**WHAT TO PRODUCE**: Restate word for word the lines of the data below, from the first through the one that has "fun v xs _ => stream_length_le_wcb v xs".

[Data records]
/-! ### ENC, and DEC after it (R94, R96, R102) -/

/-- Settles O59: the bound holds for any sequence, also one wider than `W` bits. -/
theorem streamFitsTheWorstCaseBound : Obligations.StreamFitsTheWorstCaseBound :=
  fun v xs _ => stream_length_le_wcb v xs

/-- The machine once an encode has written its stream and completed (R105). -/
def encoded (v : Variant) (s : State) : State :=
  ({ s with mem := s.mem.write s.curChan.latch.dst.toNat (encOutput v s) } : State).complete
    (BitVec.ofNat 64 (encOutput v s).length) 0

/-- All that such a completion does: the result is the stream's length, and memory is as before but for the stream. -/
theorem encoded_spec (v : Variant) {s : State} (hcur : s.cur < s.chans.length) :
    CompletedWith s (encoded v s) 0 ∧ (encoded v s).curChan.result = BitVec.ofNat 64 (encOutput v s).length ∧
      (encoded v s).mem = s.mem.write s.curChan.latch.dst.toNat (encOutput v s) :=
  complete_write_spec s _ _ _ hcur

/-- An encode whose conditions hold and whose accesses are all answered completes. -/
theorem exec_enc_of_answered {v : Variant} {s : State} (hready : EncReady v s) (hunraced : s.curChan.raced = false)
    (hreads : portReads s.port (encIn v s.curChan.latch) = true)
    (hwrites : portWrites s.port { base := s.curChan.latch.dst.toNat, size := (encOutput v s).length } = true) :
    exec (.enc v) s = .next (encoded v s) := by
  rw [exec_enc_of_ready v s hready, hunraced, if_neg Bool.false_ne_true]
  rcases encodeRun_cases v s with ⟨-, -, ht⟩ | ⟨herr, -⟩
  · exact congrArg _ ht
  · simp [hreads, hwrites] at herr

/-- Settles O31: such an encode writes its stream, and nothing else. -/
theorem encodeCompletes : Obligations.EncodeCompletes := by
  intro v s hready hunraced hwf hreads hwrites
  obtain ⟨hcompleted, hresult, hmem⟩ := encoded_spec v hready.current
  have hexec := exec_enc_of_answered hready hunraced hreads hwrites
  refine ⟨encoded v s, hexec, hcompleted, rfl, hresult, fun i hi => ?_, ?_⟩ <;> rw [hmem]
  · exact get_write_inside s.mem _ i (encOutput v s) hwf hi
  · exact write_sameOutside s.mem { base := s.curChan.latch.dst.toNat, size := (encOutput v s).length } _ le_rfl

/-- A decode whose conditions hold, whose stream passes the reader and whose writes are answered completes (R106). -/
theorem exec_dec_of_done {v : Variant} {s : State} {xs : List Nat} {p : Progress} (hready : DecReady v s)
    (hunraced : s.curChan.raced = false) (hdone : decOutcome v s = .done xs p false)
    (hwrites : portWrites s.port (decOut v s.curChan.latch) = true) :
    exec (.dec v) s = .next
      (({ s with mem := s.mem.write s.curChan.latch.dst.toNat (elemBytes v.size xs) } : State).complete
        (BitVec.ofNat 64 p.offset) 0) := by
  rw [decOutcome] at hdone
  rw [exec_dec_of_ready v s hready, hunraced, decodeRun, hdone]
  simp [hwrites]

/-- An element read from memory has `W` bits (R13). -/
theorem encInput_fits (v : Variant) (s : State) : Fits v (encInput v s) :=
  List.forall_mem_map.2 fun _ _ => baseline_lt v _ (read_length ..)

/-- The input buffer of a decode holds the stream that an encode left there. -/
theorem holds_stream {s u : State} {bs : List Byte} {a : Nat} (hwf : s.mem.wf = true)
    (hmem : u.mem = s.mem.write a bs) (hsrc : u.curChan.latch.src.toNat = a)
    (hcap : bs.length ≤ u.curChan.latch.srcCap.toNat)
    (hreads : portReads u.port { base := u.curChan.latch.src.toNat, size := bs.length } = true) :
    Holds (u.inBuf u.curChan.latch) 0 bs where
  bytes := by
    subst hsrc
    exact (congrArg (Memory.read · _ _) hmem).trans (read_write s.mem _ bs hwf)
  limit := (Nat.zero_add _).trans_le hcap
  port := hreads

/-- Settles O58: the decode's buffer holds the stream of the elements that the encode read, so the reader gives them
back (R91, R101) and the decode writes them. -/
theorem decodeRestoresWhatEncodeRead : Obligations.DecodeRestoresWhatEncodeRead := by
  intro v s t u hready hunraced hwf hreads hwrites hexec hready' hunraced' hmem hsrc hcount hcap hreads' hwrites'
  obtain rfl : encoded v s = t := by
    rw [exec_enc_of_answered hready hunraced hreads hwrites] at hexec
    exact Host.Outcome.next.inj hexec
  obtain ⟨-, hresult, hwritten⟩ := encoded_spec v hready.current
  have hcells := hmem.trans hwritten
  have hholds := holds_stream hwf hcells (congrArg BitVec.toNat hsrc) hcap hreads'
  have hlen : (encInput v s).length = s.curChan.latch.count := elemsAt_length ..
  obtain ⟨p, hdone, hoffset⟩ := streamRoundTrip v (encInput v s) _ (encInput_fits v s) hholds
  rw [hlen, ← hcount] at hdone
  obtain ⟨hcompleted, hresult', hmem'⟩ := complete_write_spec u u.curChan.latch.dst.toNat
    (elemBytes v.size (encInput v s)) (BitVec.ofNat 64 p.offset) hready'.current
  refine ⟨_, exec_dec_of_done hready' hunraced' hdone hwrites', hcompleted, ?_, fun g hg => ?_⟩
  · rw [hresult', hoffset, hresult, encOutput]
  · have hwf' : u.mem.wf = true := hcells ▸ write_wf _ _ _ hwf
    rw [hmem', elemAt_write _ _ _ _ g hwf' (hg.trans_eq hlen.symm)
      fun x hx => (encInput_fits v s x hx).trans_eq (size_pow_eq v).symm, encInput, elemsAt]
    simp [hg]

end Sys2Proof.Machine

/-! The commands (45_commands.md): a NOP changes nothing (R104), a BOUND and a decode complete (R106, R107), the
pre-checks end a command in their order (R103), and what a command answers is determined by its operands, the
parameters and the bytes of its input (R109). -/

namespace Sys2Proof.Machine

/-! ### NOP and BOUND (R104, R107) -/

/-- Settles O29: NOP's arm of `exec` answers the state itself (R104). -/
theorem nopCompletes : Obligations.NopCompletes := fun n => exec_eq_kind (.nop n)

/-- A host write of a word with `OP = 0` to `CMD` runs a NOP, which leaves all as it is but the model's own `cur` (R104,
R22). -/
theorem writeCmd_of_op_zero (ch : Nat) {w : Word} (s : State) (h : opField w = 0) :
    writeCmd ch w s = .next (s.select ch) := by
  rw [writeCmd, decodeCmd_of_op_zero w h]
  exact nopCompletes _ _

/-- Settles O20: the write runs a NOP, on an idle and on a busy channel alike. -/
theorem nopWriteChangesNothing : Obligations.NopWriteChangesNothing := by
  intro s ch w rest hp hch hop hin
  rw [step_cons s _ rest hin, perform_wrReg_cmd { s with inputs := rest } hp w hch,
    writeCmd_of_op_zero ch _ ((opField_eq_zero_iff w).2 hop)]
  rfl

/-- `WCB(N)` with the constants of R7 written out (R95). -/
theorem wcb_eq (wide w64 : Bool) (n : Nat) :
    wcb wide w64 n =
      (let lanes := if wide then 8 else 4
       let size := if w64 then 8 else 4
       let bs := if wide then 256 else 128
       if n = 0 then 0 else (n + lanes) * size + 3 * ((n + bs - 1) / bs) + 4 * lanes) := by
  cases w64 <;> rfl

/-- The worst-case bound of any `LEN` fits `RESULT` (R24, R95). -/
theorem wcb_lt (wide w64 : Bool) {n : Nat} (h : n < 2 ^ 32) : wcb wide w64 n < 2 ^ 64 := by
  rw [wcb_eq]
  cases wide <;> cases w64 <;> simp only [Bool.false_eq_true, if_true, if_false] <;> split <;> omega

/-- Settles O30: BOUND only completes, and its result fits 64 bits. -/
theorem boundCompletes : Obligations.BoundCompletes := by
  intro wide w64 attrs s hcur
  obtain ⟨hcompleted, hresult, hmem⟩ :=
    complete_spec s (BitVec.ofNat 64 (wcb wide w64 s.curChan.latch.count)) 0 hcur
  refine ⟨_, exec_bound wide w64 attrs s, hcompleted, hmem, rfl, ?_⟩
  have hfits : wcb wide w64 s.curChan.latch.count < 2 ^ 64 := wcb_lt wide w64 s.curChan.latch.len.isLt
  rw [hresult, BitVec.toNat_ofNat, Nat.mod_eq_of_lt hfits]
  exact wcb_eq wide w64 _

**WRITTEN REPLY**:
/-! ### ENC, and DEC after it (R94, R96, R102) -/

/-- Settles O59: the bound holds for any sequence, also one wider than `W` bits. -/
theorem streamFitsTheWorstCaseBound : Obligations.StreamFitsTheWorstCaseBound :=
  fun v xs _ => stream_length_le_wcb v xs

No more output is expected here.